/-! A part read after another part is written. -/
@[simp] theorem router_setCore (s : State) (n : Nat) (k : Core) (i : Nat) : (s.setCore n k).router i = s.router i := rfl
@[simp] theorem slot_setCore (s : State) (n : Nat) (k : Core) (i : Nat) : (s.setCore n k).slot i = s.slot i := rfl
@[simp] theorem port_setCore (s : State) (n : Nat) (k : Core) (i : Nat) : (s.setCore n k).port i = s.port i := rfl
@[simp] theorem lport_setCore (s : State) (n : Nat) (k : Core) (i : Nat) : (s.setCore n k).lport i = s.lport i := rfl
@[simp] theorem domain_setCore (s : State) (n : Nat) (k : Core) (i : Nat) : (s.setCore n k).domain i = s.domain i := rfl
@[simp] theorem ctl_setCore (s : State) (n : Nat) (k : Core) (i : Nat) : (s.setCore n k).ctl i = s.ctl i := rfl
@[simp] theorem stack_setCore (s : State) (n : Nat) (k : Core) (i : Nat) : (s.setCore n k).stack i = s.stack i := rfl
@[simp] theorem sliceEnt_setCore (s : State) (n : Nat) (k : Core) (i : Nat) : (s.setCore n k).sliceEnt i = s.sliceEnt i := rfl
@[simp] theorem core_setRouter (s : State) (n : Nat) (r : Router) (i : Nat) : (s.setRouter n r).core i = s.core i := rfl
@[simp] theorem slot_setRouter (s : State) (n : Nat) (r : Router) (i : Nat) : (s.setRouter n r).slot i = s.slot i := rfl
@[simp] theorem port_setRouter (s : State) (n : Nat) (r : Router) (i : Nat) : (s.setRouter n r).port i = s.port i := rfl
@[simp] theorem lport_setRouter (s : State) (n : Nat) (r : Router) (i : Nat) : (s.setRouter n r).lport i = s.lport i := rfl
@[simp] theorem domain_setRouter (s : State) (n : Nat) (r : Router) (i : Nat) : (s.setRouter n r).domain i = s.domain i := rfl
@[simp] theorem ctl_setRouter (s : State) (n : Nat) (r : Router) (i : Nat) : (s.setRouter n r).ctl i = s.ctl i := rfl
@[simp] theorem stack_setRouter (s : State) (n : Nat) (r : Router) (i : Nat) : (s.setRouter n r).stack i = s.stack i := rfl
@[simp] theorem sliceEnt_setRouter (s : State) (n : Nat) (r : Router) (i : Nat) : (s.setRouter n r).sliceEnt i = s.sliceEnt i := rfl
@[simp] theorem core_setSlot (s : State) (k : Nat) (x : Slot) (i : Nat) : (s.setSlot k x).core i = s.core i := rfl
@[simp] theorem router_setSlot (s : State) (k : Nat) (x : Slot) (i : Nat) : (s.setSlot k x).router i = s.router i := rfl
@[simp] theorem port_setSlot (s : State) (k : Nat) (x : Slot) (i : Nat) : (s.setSlot k x).port i = s.port i := rfl
@[simp] theorem lport_setSlot (s : State) (k : Nat) (x : Slot) (i : Nat) : (s.setSlot k x).lport i = s.lport i := rfl
@[simp] theorem domain_setSlot (s : State) (k : Nat) (x : Slot) (i : Nat) : (s.setSlot k x).domain i = s.domain i := rfl
@[simp] theorem ctl_setSlot (s : State) (k : Nat) (x : Slot) (i : Nat) : (s.setSlot k x).ctl i = s.ctl i := rfl
@[simp] theorem stack_setSlot (s : State) (k : Nat) (x : Slot) (i : Nat) : (s.setSlot k x).stack i = s.stack i := rfl
@[simp] theorem sliceEnt_setSlot (s : State) (k : Nat) (x : Slot) (i : Nat) : (s.setSlot k x).sliceEnt i = s.sliceEnt i := rfl
@[simp] theorem core_onSlot (s : State) (k : Nat) (f : Slot → Slot) (i : Nat) : (s.onSlot k f).core i = s.core i := rfl
@[simp] theorem router_onSlot (s : State) (k : Nat) (f : Slot → Slot) (i : Nat) : (s.onSlot k f).router i = s.router i := rfl
@[simp] theorem port_onSlot (s : State) (k : Nat) (f : Slot → Slot) (i : Nat) : (s.onSlot k f).port i = s.port i := rfl
@[simp] theorem lport_onSlot (s : State) (k : Nat) (f : Slot → Slot) (i : Nat) : (s.onSlot k f).lport i = s.lport i := rfl
@[simp] theorem domain_onSlot (s : State) (k : Nat) (f : Slot → Slot) (i : Nat) : (s.onSlot k f).domain i = s.domain i := rfl
@[simp] theorem ctl_onSlot (s : State) (k : Nat) (f : Slot → Slot) (i : Nat) : (s.onSlot k f).ctl i = s.ctl i := rfl
@[simp] theorem stack_onSlot (s : State) (k : Nat) (f : Slot → Slot) (i : Nat) : (s.onSlot k f).stack i = s.stack i := rfl
@[simp] theorem sliceEnt_onSlot (s : State) (k : Nat) (f : Slot → Slot) (i : Nat) : (s.onSlot k f).sliceEnt i = s.sliceEnt i := rfl
@[simp] theorem core_setPort (s : State) (p : Nat) (x : Port) (i : Nat) : (s.setPort p x).core i = s.core i := rfl
@[simp] theorem router_setPort (s : State) (p : Nat) (x : Port) (i : Nat) : (s.setPort p x).router i = s.router i := rfl
@[simp] theorem slot_setPort (s : State) (p : Nat) (x : Port) (i : Nat) : (s.setPort p x).slot i = s.slot i := rfl
@[simp] theorem lport_setPort (s : State) (p : Nat) (x : Port) (i : Nat) : (s.setPort p x).lport i = s.lport i := rfl
@[simp] theorem domain_setPort (s : State) (p : Nat) (x : Port) (i : Nat) : (s.setPort p x).domain i = s.domain i := rfl
@[simp] theorem ctl_setPort (s : State) (p : Nat) (x : Port) (i : Nat) : (s.setPort p x).ctl i = s.ctl i := rfl
@[simp] theorem stack_setPort (s : State) (p : Nat) (x : Port) (i : Nat) : (s.setPort p x).stack i = s.stack i := rfl
@[simp] theorem sliceEnt_setPort (s : State) (p : Nat) (x : Port) (i : Nat) : (s.setPort p x).sliceEnt i = s.sliceEnt i := rfl
@[simp] theorem core_onPort (s : State) (p : Nat) (f : Port → Port) (i : Nat) : (s.onPort p f).core i = s.core i := rfl
@[simp] theorem router_onPort (s : State) (p : Nat) (f : Port → Port) (i : Nat) : (s.onPort p f).router i = s.router i := rfl
@[simp] theorem slot_onPort (s : State) (p : Nat) (f : Port → Port) (i : Nat) : (s.onPort p f).slot i = s.slot i := rfl
@[simp] theorem lport_onPort (s : State) (p : Nat) (f : Port → Port) (i : Nat) : (s.onPort p f).lport i = s.lport i := rfl
@[simp] theorem domain_onPort (s : State) (p : Nat) (f : Port → Port) (i : Nat) : (s.onPort p f).domain i = s.domain i := rfl
@[simp] theorem ctl_onPort (s : State) (p : Nat) (f : Port → Port) (i : Nat) : (s.onPort p f).ctl i = s.ctl i := rfl
@[simp] theorem stack_onPort (s : State) (p : Nat) (f : Port → Port) (i : Nat) : (s.onPort p f).stack i = s.stack i := rfl
@[simp] theorem sliceEnt_onPort (s : State) (p : Nat) (f : Port → Port) (i : Nat) : (s.onPort p f).sliceEnt i = s.sliceEnt i := rfl
@[simp] theorem core_setLport (s : State) (p : Nat) (x : LecelPort) (i : Nat) : (s.setLport p x).core i = s.core i := rfl
@[simp] theorem router_setLport (s : State) (p : Nat) (x : LecelPort) (i : Nat) : (s.setLport p x).router i = s.router i := rfl
@[simp] theorem slot_setLport (s : State) (p : Nat) (x : LecelPort) (i : Nat) : (s.setLport p x).slot i = s.slot i := rfl
@[simp] theorem port_setLport (s : State) (p : Nat) (x : LecelPort) (i : Nat) : (s.setLport p x).port i = s.port i := rfl
@[simp] theorem domain_setLport (s : State) (p : Nat) (x : LecelPort) (i : Nat) : (s.setLport p x).domain i = s.domain i := rfl
@[simp] theorem ctl_setLport (s : State) (p : Nat) (x : LecelPort) (i : Nat) : (s.setLport p x).ctl i = s.ctl i := rfl
@[simp] theorem stack_setLport (s : State) (p : Nat) (x : LecelPort) (i : Nat) : (s.setLport p x).stack i = s.stack i := rfl
@[simp] theorem sliceEnt_setLport (s : State) (p : Nat) (x : LecelPort) (i : Nat) : (s.setLport p x).sliceEnt i = s.sliceEnt i := rfl
@[simp] theorem core_onLport (s : State) (p : Nat) (f : LecelPort → LecelPort) (i : Nat) : (s.onLport p f).core i = s.core i := rfl
@[simp] theorem router_onLport (s : State) (p : Nat) (f : LecelPort → LecelPort) (i : Nat) : (s.onLport p f).router i = s.router i := rfl
@[simp] theorem slot_onLport (s : State) (p : Nat) (f : LecelPort → LecelPort) (i : Nat) : (s.onLport p f).slot i = s.slot i := rfl
@[simp] theorem port_onLport (s : State) (p : Nat) (f : LecelPort → LecelPort) (i : Nat) : (s.onLport p f).port i = s.port i := rfl
@[simp] theorem domain_onLport (s : State) (p : Nat) (f : LecelPort → LecelPort) (i : Nat) : (s.onLport p f).domain i = s.domain i := rfl
@[simp] theorem ctl_onLport (s : State) (p : Nat) (f : LecelPort → LecelPort) (i : Nat) : (s.onLport p f).ctl i = s.ctl i := rfl
@[simp] theorem stack_onLport (s : State) (p : Nat) (f : LecelPort → LecelPort) (i : Nat) : (s.onLport p f).stack i = s.stack i := rfl
@[simp] theorem sliceEnt_onLport (s : State) (p : Nat) (f : LecelPort → LecelPort) (i : Nat) : (s.onLport p f).sliceEnt i = s.sliceEnt i := rfl
@[simp] theorem core_setDomain (s : State) (d : Nat) (x : Domain) (i : Nat) : (s.setDomain d x).core i = s.core i := rfl
@[simp] theorem router_setDomain (s : State) (d : Nat) (x : Domain) (i : Nat) : (s.setDomain d x).router i = s.router i := rfl
@[simp] theorem slot_setDomain (s : State) (d : Nat) (x : Domain) (i : Nat) : (s.setDomain d x).slot i = s.slot i := rfl
@[simp] theorem port_setDomain (s : State) (d : Nat) (x : Domain) (i : Nat) : (s.setDomain d x).port i = s.port i := rfl
@[simp] theorem lport_setDomain (s : State) (d : Nat) (x : Domain) (i : Nat) : (s.setDomain d x).lport i = s.lport i := rfl
@[simp] theorem ctl_setDomain (s : State) (d : Nat) (x : Domain) (i : Nat) : (s.setDomain d x).ctl i = s.ctl i := rfl
@[simp] theorem stack_setDomain (s : State) (d : Nat) (x : Domain) (i : Nat) : (s.setDomain d x).stack i = s.stack i := rfl
@[simp] theorem sliceEnt_setDomain (s : State) (d : Nat) (x : Domain) (i : Nat) : (s.setDomain d x).sliceEnt i = s.sliceEnt i := rfl
@[simp] theorem core_setCtl (s : State) (j : Nat) (c : SliceCtl) (i : Nat) : (s.setCtl j c).core i = s.core i := rfl
@[simp] theorem router_setCtl (s : State) (j : Nat) (c : SliceCtl) (i : Nat) : (s.setCtl j c).router i = s.router i := rfl
@[simp] theorem slot_setCtl (s : State) (j : Nat) (c : SliceCtl) (i : Nat) : (s.setCtl j c).slot i = s.slot i := rfl
@[simp] theorem port_setCtl (s : State) (j : Nat) (c : SliceCtl) (i : Nat) : (s.setCtl j c).port i = s.port i := rfl
@[simp] theorem lport_setCtl (s : State) (j : Nat) (c : SliceCtl) (i : Nat) : (s.setCtl j c).lport i = s.lport i := rfl
@[simp] theorem domain_setCtl (s : State) (j : Nat) (c : SliceCtl) (i : Nat) : (s.setCtl j c).domain i = s.domain i := rfl
@[simp] theorem stack_setCtl (s : State) (j : Nat) (c : SliceCtl) (i : Nat) : (s.setCtl j c).stack i = s.stack i := rfl
@[simp] theorem sliceEnt_setCtl (s : State) (j : Nat) (c : SliceCtl) (i : Nat) : (s.setCtl j c).sliceEnt i = s.sliceEnt i := rfl
@[simp] theorem core_setStack (s : State) (j : Nat) (x : StackEnt) (i : Nat) : (s.setStack j x).core i = s.core i := rfl
@[simp] theorem router_setStack (s : State) (j : Nat) (x : StackEnt) (i : Nat) : (s.setStack j x).router i = s.router i := rfl
@[simp] theorem slot_setStack (s : State) (j : Nat) (x : StackEnt) (i : Nat) : (s.setStack j x).slot i = s.slot i := rfl
@[simp] theorem port_setStack (s : State) (j : Nat) (x : StackEnt) (i : Nat) : (s.setStack j x).port i = s.port i := rfl
@[simp] theorem lport_setStack (s : State) (j : Nat) (x : StackEnt) (i : Nat) : (s.setStack j x).lport i = s.lport i := rfl
@[simp] theorem domain_setStack (s : State) (j : Nat) (x : StackEnt) (i : Nat) : (s.setStack j x).domain i = s.domain i := rfl
@[simp] theorem ctl_setStack (s : State) (j : Nat) (x : StackEnt) (i : Nat) : (s.setStack j x).ctl i = s.ctl i := rfl
@[simp] theorem sliceEnt_setStack (s : State) (j : Nat) (x : StackEnt) (i : Nat) : (s.setStack j x).sliceEnt i = s.sliceEnt i := rfl
@[simp] theorem core_setSliceEnt (s : State) (j : Nat) (x : SliceEnt) (i : Nat) : (s.setSliceEnt j x).core i = s.core i := rfl
@[simp] theorem router_setSliceEnt (s : State) (j : Nat) (x : SliceEnt) (i : Nat) : (s.setSliceEnt j x).router i = s.router i := rfl
@[simp] theorem slot_setSliceEnt (s : State) (j : Nat) (x : SliceEnt) (i : Nat) : (s.setSliceEnt j x).slot i = s.slot i := rfl
@[simp] theorem port_setSliceEnt (s : State) (j : Nat) (x : SliceEnt) (i : Nat) : (s.setSliceEnt j x).port i = s.port i := rfl
@[simp] theorem lport_setSliceEnt (s : State) (j : Nat) (x : SliceEnt) (i : Nat) : (s.setSliceEnt j x).lport i = s.lport i := rfl
@[simp] theorem domain_setSliceEnt (s : State) (j : Nat) (x : SliceEnt) (i : Nat) : (s.setSliceEnt j x).domain i = s.domain i := rfl
@[simp] theorem ctl_setSliceEnt (s : State) (j : Nat) (x : SliceEnt) (i : Nat) : (s.setSliceEnt j x).ctl i = s.ctl i := rfl
@[simp] theorem stack_setSliceEnt (s : State) (j : Nat) (x : SliceEnt) (i : Nat) : (s.setSliceEnt j x).stack i = s.stack i := rfl
@[simp] theorem core_answered (s : State) (st : Nat) (b : List Byte) (i : Nat) : (s.answered st b).core i = s.core i := rfl
@[simp] theorem router_answered (s : State) (st : Nat) (b : List Byte) (i : Nat) : (s.answered st b).router i = s.router i := rfl
@[simp] theorem slot_answered (s : State) (st : Nat) (b : List Byte) (i : Nat) : (s.answered st b).slot i = s.slot i := rfl
@[simp] theorem port_answered (s : State) (st : Nat) (b : List Byte) (i : Nat) : (s.answered st b).port i = s.port i := rfl
@[simp] theorem lport_answered (s : State) (st : Nat) (b : List Byte) (i : Nat) : (s.answered st b).lport i = s.lport i := rfl
@[simp] theorem domain_answered (s : State) (st : Nat) (b : List Byte) (i : Nat) : (s.answered st b).domain i = s.domain i := rfl
@[simp] theorem ctl_answered (s : State) (st : Nat) (b : List Byte) (i : Nat) : (s.answered st b).ctl i = s.ctl i := rfl
@[simp] theorem stack_answered (s : State) (st : Nat) (b : List Byte) (i : Nat) : (s.answered st b).stack i = s.stack i := rfl
@[simp] theorem sliceEnt_answered (s : State) (st : Nat) (b : List Byte) (i : Nat) : (s.answered st b).sliceEnt i = s.sliceEnt i := rfl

> **TRY IT**: Write out exactly the lines above between the line with "c).lport i = s.lport i := rfl" and the line with "theorem core_setStack (s", inclusive, and nothing beyond them.

> **SOLUTION**:
@[simp] theorem lport_setCtl (s : State) (j : Nat) (c : SliceCtl) (i : Nat) : (s.setCtl j c).lport i = s.lport i := rfl
@[simp] theorem domain_setCtl (s : State) (j : Nat) (c : SliceCtl) (i : Nat) : (s.setCtl j c).domain i = s.domain i := rfl
@[simp] theorem stack_setCtl (s : State) (j : Nat) (c : SliceCtl) (i : Nat) : (s.setCtl j c).stack i = s.stack i := rfl
@[simp] theorem sliceEnt_setCtl (s : State) (j : Nat) (c : SliceCtl) (i : Nat) : (s.setCtl j c).sliceEnt i = s.sliceEnt i := rfl
@[simp] theorem core_setStack (s : State) (j : Nat) (x : StackEnt) (i : Nat) : (s.setStack j x).core i = s.core i := rfl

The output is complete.